Setup Development Environment

# Clone repository
git clone https://github.com/your-username/desktop-access-mcp-server.git
cd desktop-access-mcp-server

# Create virtual environment
python -m venv venv
source venv/bin/activate  # On Windows: venv\Scripts\activate

# Install dependencies
pip install -r requirements.txt
pip install pytest black flake8

Code Quality

# Format code
black .

# Check code style
flake8 .

# Run tests
python -m pytest

Project Structure

desktop-access-mcp-server/
├── desktop_access_mcp_server/     # Main package
│   ├── __init__.py               # Package init
│   ├── __main__.py               # MCP server entry point
│   ├── cli.py                    # Command-line interface
│   └── desktop_controller.py     # Core functionality
├── test_*.py                     # Test files
├── run_screenshot_tests.py       # Screenshot test suite
├── review_screenshots.py         # Screenshot review tool
├── requirements.txt              # Python dependencies
├── pyproject.toml                # Package configuration
└── README.md                     # This file

⚙️ JSON Configuration for MCP Clients

Claude Desktop Configuration

To use this server with Claude Desktop, add the following to your MCP configuration file:

{
  "mcpServers": {
    "desktop-access": {
      "command": "uvx",
      "args": [
        "--from",
        "desktop-access-mcp-server",
        "desktop-access-mcp-server"
      ]
    }
  }
}

If you have installed the package locally, you can use the direct command instead:

{
  "mcpServers": {
    "desktop-access": {
      "command": "desktop-access-mcp-server"
    }
  }
}

Generic MCP Client Configuration

For other MCP clients that use JSON configuration files, the general format is:

{
  "mcpServers": {
    "desktop-access": {
      "command": "uvx",
      "args": [
        "--from",
        "desktop-access-mcp-server",
        "desktop-access-mcp-server"
      ]
    }
  }
}

Configuration File Locations

Claude Desktop: ~/Library/Application Support/Claude/mcp-config.json (macOS) or %APPDATA%\Claude\mcp-config.json (Windows)
Generic MCP Clients: Check your client's documentation for the configuration file location

Available Tools

Once configured, the following tools will be available to your MCP client:

take_screenshot - Capture desktop screenshots in PNG or JPEG format
keyboard_input - Simulate keyboard typing and key combinations
mouse_action - Control mouse movements, clicks, and scrolling

Example Usage in Claude

After configuration, you can ask Claude to:

"Take a screenshot of my desktop"
"Type 'Hello World' in the current application"
"Click on the center of the screen"
"Press Ctrl+C to copy selected text"

🤝 Contributing

Contributions are welcome!
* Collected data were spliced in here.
def pathCharges (i : Image) (ckst ckln : Nat) (code : List Bun) : List Charge :=
  let succ := (code.zipIdx).map fun b => successors code.length b.2 b.1
  let inner := (code.zipIdx).map fun b => if isCkpt b.1 then [] else successors code.length b.2 b.1
  latencyCharges i code succ ++ cycleCharges i code inner ++ countCharges i code inner storeWeight ckst 10 0x7002
    ++ countCharges i code inner lineWeight ckln 11 0x7003 ++ ckptCharges i code succ

-- ## All checks

/-- The bundles of a code section as slot words. -/
def bundleWords (code : List Byte) (n : Nat) : List (List Nat) := (State.pieces 32 n code).map fun b => (State.pieces 4 8 b).map ofLE

def bunOf (kd : CoreKind) (ws : List Nat) : Bun :=
  { ins := (ws.zipIdx).map fun w => match decodeSlot kd w.2 w.1 with | .ok i => i | .error _ => .nop
    stop := decide (2 ^ 31 ≤ ws.getD 0 0) }

def chargeReject (i : Image) (l : List Charge) : Option Reject :=
  (firstCharge l).map fun c => { reason := c.reason, slot := c.slot, offset := i.codeOff + 32 * c.bundle }

/-- The first failure among the header bytes, given the code that CODEOFF and CODELEN name. -/
def checkHeader (h : List Byte) (len : Nat) (privQueue : Bool) (code : List Byte) : Option Reject :=
  let i := parseImage 0 h
  let ws := (bundleWords code (code.length / 32)).map fun b => (b.zipIdx).map fun w => decodeSlot i.kind w.2 w.1
  headerReject (headerChecks h len privQueue (usedClasses ws))

/-- Steps 2 to 5. -/
def checkCode (h code : List Byte) : Option Reject :=
  let i := parseImage 0 h
  let ws := bundleWords code (code.length / 32)
  match formatReject i with
  | some r => some r
  | none => match wordsReject i ws with
    | some r => some r
    | none =>
      let bs := ws.map (bunOf i.kind)
      match chargeReject i (groupCharges i bs) with
      | some r => some r
      | none =>
        if i.kind = .tensor then chargeReject i (pathCharges i (recField h 0x30 2) (recField h 0x32 2) bs) else none

namespace State

-- ## The pages (R70, R72, R74)

/-- The page rules for one image page: the reason it is rejected for, or its physical page. -/
def imagePage (s : State) (ctx va : Nat) : Except Nat Nat :=
  if 2 ^ 52 ≤ va || !s.ctxs.any (·.1 == ctx) then .error 0x9007
  else match s.walk ctx va with
    | .bad _ _ _ => .error 0x9007
    | .leaf _ e big =>
      if leafW e || leafCow e || !leafPres e then .error 0x9007
      else if leafProc e || paKind (leafPfn e) == .host then .error 0x9009
      else .ok (leafPa e va big / 65536)

/-- The pages of an image from its base, or the first rejection. -/
def imagePages (s : State) (ctx vbase : Nat) : List Nat → Except Reject (List Nat)
  | [] => .ok []
  | i :: r => match s.imagePage ctx (vbase + 65536 * i) with
    | .error e => .error { reason := e, slot := 0xFF, offset := 65536 * i }
    | .ok p => match s.imagePages ctx vbase r with
      | .error e => .error e
      | .ok l => .ok (p :: l)

/-- Bytes of an image, page by page; a page that cannot be read gives zeros, for its own check rejects the image. -/
def imageBytes (s : State) (ctx vbase off n : Nat) : List Byte :=
  (run (vbase + off) n).map fun a => match s.walk ctx a with | .leaf _ e big => s.byteAt (leafPa e a big) | .bad _ _ _ => 0

/-- What the engine finds: the pages that carry the sealing mark, the rejection if there is one, and the digest (R70, R73, R74). -/
structure Verdict where
  pages : List Nat
  bad : Option Reject
  digest : List Byte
Here's how you can help:

Report Bugs: Use the issue tracker to report bugs
Suggest Features: Request new capabilities
Submit Pull Requests: Fix bugs or add features
Improve Documentation: Enhance this README or add guides

Development Guidelines

Follow PEP 8 style guide
Write tests for new functionality
Document public APIs
Keep dependencies minimal
Ensure cross-platform compatibility

📚 Resources

LLM Agent Guide - How LLM agents can use this server
Claude Desktop Configuration Guide - Detailed instructions for Claude Desktop setup
Testing Guide - Comprehensive testing documentation
MCP Documentation - Official MCP specification
Example Usage - Sample implementation

📄 License

This project is licensed under the MIT License - see the LICENSE file for details.

🙏 Acknowledgments

Model Context Protocol for the standardized interface
pynput for cross-platform input control
Pillow for image processing capabilities
MSS for fast screenshot capture

🧾 License

This project is licensed under the MIT License. See the LICENSE file for details.

📫 How to Reach Me

🔗 Other Projects

Explore more projects by the author:

TrendMaster - Advanced trend analysis tool for traders.
hjalgos_notebooks - Jupyter notebooks for hjAlgos strategies.
Zerodha-Brokerage-Calculator - A calculator for Zerodha brokerage fees.
TeleTest - Telegram bot for testing trading signals.
Tradingview-Webhook-Manager - Manage TradingView webhooks effectively.
Algotrading_Multi_account_Modern_UI - Modern UI for managing multiple algotrading accounts.
pyPortMan - Python portfolio manager for tracking investments.

🤝 Sponsorship

This project is sponsored by hjLabs.

Built with ❤️ for the AI agent community

Enabling LLMs to see and interact with the world beyond text

Project details

Release history Release notifications | RSS feed

This version

0.1.1

Aug 23, 2025

0.1.0

Aug 23, 2025

Download files

Download the file for your platform. If you're not sure which to choose, learn more about installing packages.

Source Distribution

desktop_access_mcp_server-0.1.1.tar.gz (2.7 MB view details)

Uploaded Aug 23, 2025 Source

Built Distribution

If you're not sure about the file name format, learn more about wheel file names.

The dropdown lists show the available interpreters, ABIs, and platforms. Enable javascript to be able to filter the list of wheel files.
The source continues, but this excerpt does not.